# How to encrypt the truth table in garbled circuits?

I'm learning about garbled circuits, and I'm using the following tutorial: Yao's Protocol.

I have a questions regarding to construction (encryption) of truth table in garbled circuits.

Slide 14 says:

For each wire x, y, z, specify two random values, corresponding to 0 and 1.

So I picked:

(k_x0, k_x1) = 1, 0
(k_y0, k_y1) = 0, 1
(k_z0, k_z1) = 1, 0


Then,

We need to “associate” (k_z0, k_z1) with (k_x0, k_x1, k_y0, k_y1).

Here's my table according to the values in slide 16.

x | y | z | GCT
----------------
1 | 0 | 1 |  ?
1 | 1 | 1 |  ?
0 | 0 | 1 |  ?
0 | 1 | 0 |  ?


However, I can't figure out what should GCT values be? How should those values be calculated?

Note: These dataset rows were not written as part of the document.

/-- The compute die at which one direction of a die edge ends, or that an edge to an I/O die joins; the west half mirrors the east one (R17, R461). -/
def edgeDie (e : Nat) (toHigh : Bool) : Nat :=
  let h := e / 6
  let outer := toHigh == (h == 0)
  4 * h + (match e % 6 with
    | 0 => if outer then 1 else 0
    | 1 => if outer then 3 else 2
    | 2 => if toHigh then 2 else 0
    | 3 => if toHigh then 3 else 1
    | 4 => 1
    | _ => 3)

/-- The counter of corrected wire errors of a link or group: of the die at its receiving end, or of the seam group (R491; DESIGN CHOICE, log 133). -/
def wireCounter (u : WireUnit) (toHigh : Bool) : Nat :=
  match u with
  | .mesh l => 1040 + coreDie (if toHigh then (linkEnds l.val).2 else (linkEnds l.val).1)
  | .edge e _ => 1040 + edgeDie e.val toHigh
  | .seam g => 1048 + g.val

/-- The errors of a wire that were corrected before it was judged failed are counted; how many is a free number (R455, R491; log 133). -/
def countWire (u : WireUnit) (toHigh : Bool) (s : State) : State := bump (wireCounter u toHigh) (Config.freeChoice s.free) (useFree s)

/-- The wire still serves a link or group that exists. -/
def wireServes (u : WireUnit) (toHigh : Bool) (wire : Nat) (s : State) : Bool :=
  awake s && wireLive s u && decide (wire < lineWires u) && !(getWires s u toHigh).dead.contains wire

/-- A wire judged failed: a spare replaces it, or the link or group runs at half width, or no half of its wires serves (R457, R458). -/
def wireGone (u : WireUnit) (toHigh : Bool) (wire : Nat) (s : State) : State :=
  let w := getWires s u toHigh
  let w := { w with spared := w.spared.filter fun x => x.1 != wire }
  if w.used < 16 then
    report (wireErr u 0x09 1) (putWires { w with spared := w.spared ++ [(wire, w.used)], used := w.used + 1 } s)
  else
    let w := { w with dead := w.dead ++ [wire] }
    if halfWhole w then
      if w.half then putWires w s
      else
        recheck (fun recs paths _ => paths.any fun p => (pathSteps recs p).any fun r => (steps r).any fun x => crosses u toHigh x)
          (report (wireErr u 0x0A 2) (putWires { w with half := true } s))
    else unitGone u toHigh (putWires w s)

/-- WIRE_FAILED: a data or check wire, or the spare that serves in its place, has failed. -/
def wireFails (u : WireUnit) (toHigh : Bool) (wire : Nat) (s : State) : State :=
  if wireServes u toHigh wire s then wireGone u toHigh wire (countWire u toHigh s) else s

/-! ## RES_RETIRE (R460, R492) -/

/-- A write of RES_RETIRE with GO: ignored while a requested retirement is in progress. -/
def retireGo (n : Nat) (s : State) : State :=
  if s.snaps.retBusy then s
  else
    let s := { s with snaps := { s.snaps with retCore := BitVec.ofNat 10 n } }
    if !halfIn s (n / 512) || (getCore s n).out then s
    else
      let s := judgeCore n s
      { s with snaps := { s.snaps with retBusy := (getCore s n).retire } }

/-! ## The loss of a half (R484, R485) -/

/-- A device post lies on a die of the half. -/
def postLost (w : Bool) (d : Nat) : Bool := decide (4 ≤ postDie d) == w

/-- A die, 8 and 9 for the I/O dies, lies in the half. -/
def dieLost (w : Bool) (die : Nat) : Bool := if die < 8 then decide (4 ≤ die) == w else decide (die = 9) == w

/-- Numbers of a mask of quadrants or units in the half. -/
def lostOf (w : Bool) (mask : W32) : List Nat := (unitList mask).filter fun i => decide (16 ≤ i) == w

/-- What lies in the half goes with its power: memory, Loft, posts, cores, ports, check units, copies and repairs in progress. -/
def darken (w : Bool) (s : State) : State :=
  let h := b2n w
  let i : Fin 2 := hIdx w
  let live (half : Bool) : Bool := half != w
  let s := { s with snaps := { s.snaps with halves := setBit s.snaps.halves h false, dark := setBit s.snaps.dark h true } }
  let s := setHost i { s.hosts[i] with up := false } s
  let s := (List.range 18).foldl (fun t k =>
    let p : Fin 36 := Fin.ofNat 36 (18 * h + k)
    modPort p (fun x => { x with state := if x.present then .disabled else .noCable, width := 0, recovering := false }) (portLoses p (dropTargets p t))) s
  let m := s.mem
  let commons := (lostOf w 0xFFFFFFFF).foldl (fun m u => mzero m (67108864 * u) 67108864) m.commons
  let s := { s with mem := { m with stack := m.stack.set i [], barn := m.barn.set i [], commons := commons,
                                    cpoison := m.cpoison.filter (fun u => live (decide (16 ≤ u / 1048576))), poison := m.poison.filter (fun x => live x.1),
                                    dirty := m.dirty.filter (fun e => live (decide (524288 ≤ e.1))), tozero := m.tozero.filter fun z => live z.half } }
  let s := dropAdds (fun r => r.half == w) s
  let s := dropOpen (fun k => keyHalf k == w) (discardFrames (fun k => keyHalf k == w) s)
  let s := { s with loft := { s.loft with cdir := s.loft.cdir.filter (fun e => live (decide (16 ≤ e.1 / 65536))),
                                          retire := s.loft.retire.filter (fun x => live (decide (4 ≤ x.1.toNat))),
                                          retireDue := s.loft.retireDue.filter fun x => live (decide (4 ≤ x.1)) },
                    stk := { s.stk with standing := s.stk.standing.filter (fun x => live (decide (8 ≤ x.stack.val))),
                                        installing := s.stk.installing.filter (fun x => live (decide (8 ≤ x.stack.val))),
                                        lost := s.stk.lost.filter (fun x => live (decide (8 ≤ x.stack.val))),
                                        refetch := s.stk.refetch.filter fun x => live x.1 },
                    posts := { s.posts with cnt := s.posts.cnt.filter (fun e => !postLost w e.1), upds := s.posts.upds.filter fun u => !postLost w u.post } }
  let s := settleReq { s with xlt := { s.xlt with held := s.xlt.held.filter fun r => match r.src with | .aperture f _ _ => f.port != i | _ => true } }
  let arms := (s.links.checks.filter fun e => dieLost w (8 + e.1 / 8)).flatMap fun e => e.2.arms.filterMap Prod.fst
  let copies := s.drays.xfers.filterMap fun x => match x.src with | .copy q p => if p = i then some q else none | .queue _ _ _ => none
  let s := loseCmds (fun c => arms.contains c.seq || copies.contains c.seq) s
  let s := dropXfers (fun x => match x.src with | .copy _ p => p == i | .queue _ _ _ => false) s
  { s with links := { s.links with checks := s.links.checks.filter fun e => !dieLost w (8 + e.1 / 8) } }

/-- The generations keep what they hold of the other half, and a running mark is cut off (R478). -/
def darkenGens (w : Bool) (s : State) : State :=
  let s := cutMark s
  { s with snaps := { s.snaps with gens := s.snaps.gens.map fun g => { g with grans := g.grans.filter (fun m => m.half != w), placed := g.placed.filter fun x => x.1 != w } } }

/-- Streams to a target on a port of the half end. -/
def darkenStreams (w : Bool) (s : State) : State :=
  let gone (x : Stream) : Bool := decide (18 ≤ (getTgt s x.p.target.toNat).port.toNat) == w
  let s' := setStreams (s.snaps.streams.filter fun x => !gone x) s
  (s.snaps.streams.filter gone).foldl (fun t x => statusOpt x.cmd lostCode [] t) s'

/-- The paddock holds a quadrant, unit, device post, dray queue or mapped extent in the half (R484). -/
def affected (s : State) (w : Bool) (e : Nat × Pad) : Bool :=
  let d := e.2
  !(lostOf w (d.quads ||| (d.cache ||| d.commons))).isEmpty || (d.posts.any fun p => postLost w p) ||
  (s.drays.queues.any fun q => q.2.pad == e.1 && dieLost w q.2.cfg.die.toNat) || (s.xlt.granules.any fun r => r.half == w && r.ctx.toNat / 1024 == e.1) ||
  (s.xlt.spaces.any fun t => t.2.valid && t.2.pad == e.1 && t.2.table.any fun x => x.half == w)

/-- Commands of an affected paddock whose work lay in the half (R367). -/
def halfLoses (s : State) (w : Bool) (pad : Nat) (c : Cmd) : Bool :=
  c.hdr.paddock.toNat == pad && c.began && (match c.body with
    | .postWait p _ _ => (match padPost s pad p.toNat with | some d => postLost w d | none => false)
    | .copy p => descCompute p.desc || s.drays.xfers.any fun x => (match x.src with | .copy q _ => q == c.seq | .queue _ _ _ => false) && dieLost w x.die
    | _ => false)

/-- A job or pipeline command of a paddock that has been taken and has not begun. -/
def jobWaits (pad : Nat) (c : Cmd) : Bool :=
  c.hdr.paddock.toNat == pad && !c.began && (match c.body with | .jobLaunch _ => true | .pipeStart _ => true | .pipeMove _ => true | _ => false)

/-- Every job of a paddock is lost and its pipeline unloaded (R484). -/
def loseJobs (w : Bool) (pad : Nat) (s : State) : State :=
  let s := loseCmds (jobWaits pad) (loseUnbegun (jobWaits pad) s)
  let gone := s.ym.cmds.filter (halfLoses s w pad)
  let s := loseCmds (fun c => gone.any fun x => x.seq == c.seq) s
  let s := dropXfers (fun x => match x.src with | .copy q _ => gone.any fun c => c.seq == q | .queue d _ _ => x.pad == pad && dieLost w d) s
  let s := { s with posts := { s.posts with waits := s.posts.waits.filter fun x => match x.who with | .cmd q => !gone.any fun c => c.seq == q | _ => true },
                    snaps := { s.snaps with restart := s.snaps.restart.map fun r => { r with toResume := r.toResume.filter (· != pad) } } }
  let s := dropServing pad false (unloadPipe pad false (loseLaunches pad (stopCompute pad s)))
  loseCarry pad (modPad pad (fun d => { d with resuming := false }) s)

/-- n numbers of the other half that a predicate calls free, or none where there are not so many. -/
def replacements (w : Bool) (n : Nat) (free : Nat → Bool) : Option (List Nat) :=
  let l := ((List.range 32).filter fun i => decide (16 ≤ i) != w && free i).take n
  if l.length = n then some l else none

def swapMask (w : Bool) (mask : W32) (new : List Nat) : W32 :=
  BitVec.ofNat 32 (((unitList mask).filter fun i => decide (16 ≤ i) != w).foldl (fun m i => m + 2 ^ i) 0 + new.foldl (fun m i => m + 2 ^ i) 0)

/-- Lost posts of a paddock replaced, each in its place. -/
def swapPosts (w : Bool) (posts free : List Nat) : Option (List Nat) :=
  match posts with
  | [] => some []
  | p :: r =>
    if postLost w p then (match free with
      | [] => none
      | f :: fs => (swapPosts w r fs).map fun l => f :: l)
    else (swapPosts w r free).map fun l => p :: l

/-- The re-placed paddock, if the surviving half can replace what it lost (R485). -/
def replacePad (s : State) (w : Bool) (d : Pad) : Option Pad :=
  let held (f : Pad → W32) (i : Nat) : Bool := s.pads.any fun e => (f e.2).getLsbD i
  let units := fun (x : Pad) => x.cache ||| x.commons
  match replacements w (lostOf w d.quads).length (fun i => !held (fun x => x.quads) i),
    replacements w (lostOf w (units d)).length (fun i => !held units i) with
  | some qs, some us =>
    let nc := (lostOf w d.cache).length
    match swapPosts w d.posts ((List.range 8).flatMap fun i => if dieLost w i then [] else freePosts s i) with
    | some ps => some { d with quads := swapMask w d.quads qs, cache := swapMask w d.cache (us.take nc), commons := swapMask w d.commons (us.drop nc), posts := ps,
                               budgets := d.budgets.zipIdx.map fun b => if decide (b.2 % 2 = 1) == w then 0 else b.1 }
    | none => none
  | _, _ => none

/-- Extents and share entries homed in the half go from every tag (R485). -/
def darkenExtents (w : Bool) (s : State) : State :=
  let s := s.xlt.spaces.foldl (fun t e =>
    if e.2.table.any fun x => x.half == w then
      let gone := e.2.table.filter fun x => x.half == w && x.migr
      let sp := getSpace t e.1
      dropMig e.1 { cmd := none, freed := gone.map Extent.run, unshare := [], indices := gone.map fun x => x.index, mapped := none } (setSpace e.1 { sp with table := sp.table.filter (fun x => x.half != w), epoch := sp.epoch + 1, prev := (sp.epoch, sp.table) :: sp.prev } (dropOldLook e.1 (sp.epoch + 1) t))
    else t) s
  { s with xlt := { s.xlt with granules := s.xlt.granules.filter fun r => r.half != w } }

/-- One affected paddock: its jobs are lost, and it is re-placed or removed. -/
def resettle (w : Bool) (pad : Nat) (s : State) : State :=
  let s := loseJobs w pad s
  match getPad s pad with
  | none => s
  | some d => match replacePad s w d with
    | none => removePad pad s
    | some e =>
      let moved := (d.posts.zip e.posts).filter fun x => x.1 != x.2
      let waits := s.posts.waits.map fun x => match x.post with
        | some p => (match moved.find? fun m => m.1 == p with | some m => { x with post := some m.2 } | none => x)
        | none => x
      let s := setPad pad { e with spillUsed := e.spillUsed.filter fun n => decide (65536 ≤ n) != w } (zeroPosts (moved.map Prod.snd) s)
      { s with posts := { s.posts with waits := waits }, drays := { s.drays with queues := s.drays.queues.filter fun q => !(q.2.pad == pad && dieLost w q.2.cfg.die.toNat) } }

• Your table is empty but, int the slides, it is full Oct 7, 2018 at 14:50

The slides you are looking date from 2014, but some optimizations have been realized since ! By the fact that all fonctions can be written as a combination of AND and XOR gates, you just need to be able to encrypt AND and XOR gates. Obviously, both can be done with double encryption but look at those two optimizations : FreeXOR and HalfGates. A list of all optimizations can be found here

On the page 13 of the HalfGates optimization, you have the algorithm using both (FreeXOR and HalfGates) of this optimizations.

Yao, encodes AND curcuit as;

• the $$x$$ values as $$k_x^0,k_x^1$$,
• the $$y$$ values as $$k_y^0,k_y^1$$,
• the $$z$$ values as $$z_k^0,z_k^1$$.

Here the upper script represents 0 or 1.

$$\begin{array}{|c|} \hline GCT \\\hline E_{k_x^0}(E_{k_y^0}(k_z^0)) & \\\hline E_{k_x^0}(E_{k_y^1}(k_z^0)) & \\\hline E_{k_x^1}(E_{k_y^0}(k_z^0)) & \\\hline E_{k_x^1}(E_{k_y^1}(k_z^1)) & \\\hline \end{array}$$

Where $$E$$ is Symmetric Encryption Scheme, and in these schemes Block Ciphers can be utilized. One can use Asymmetric Encryption schemes but that will be slow, and non-standard.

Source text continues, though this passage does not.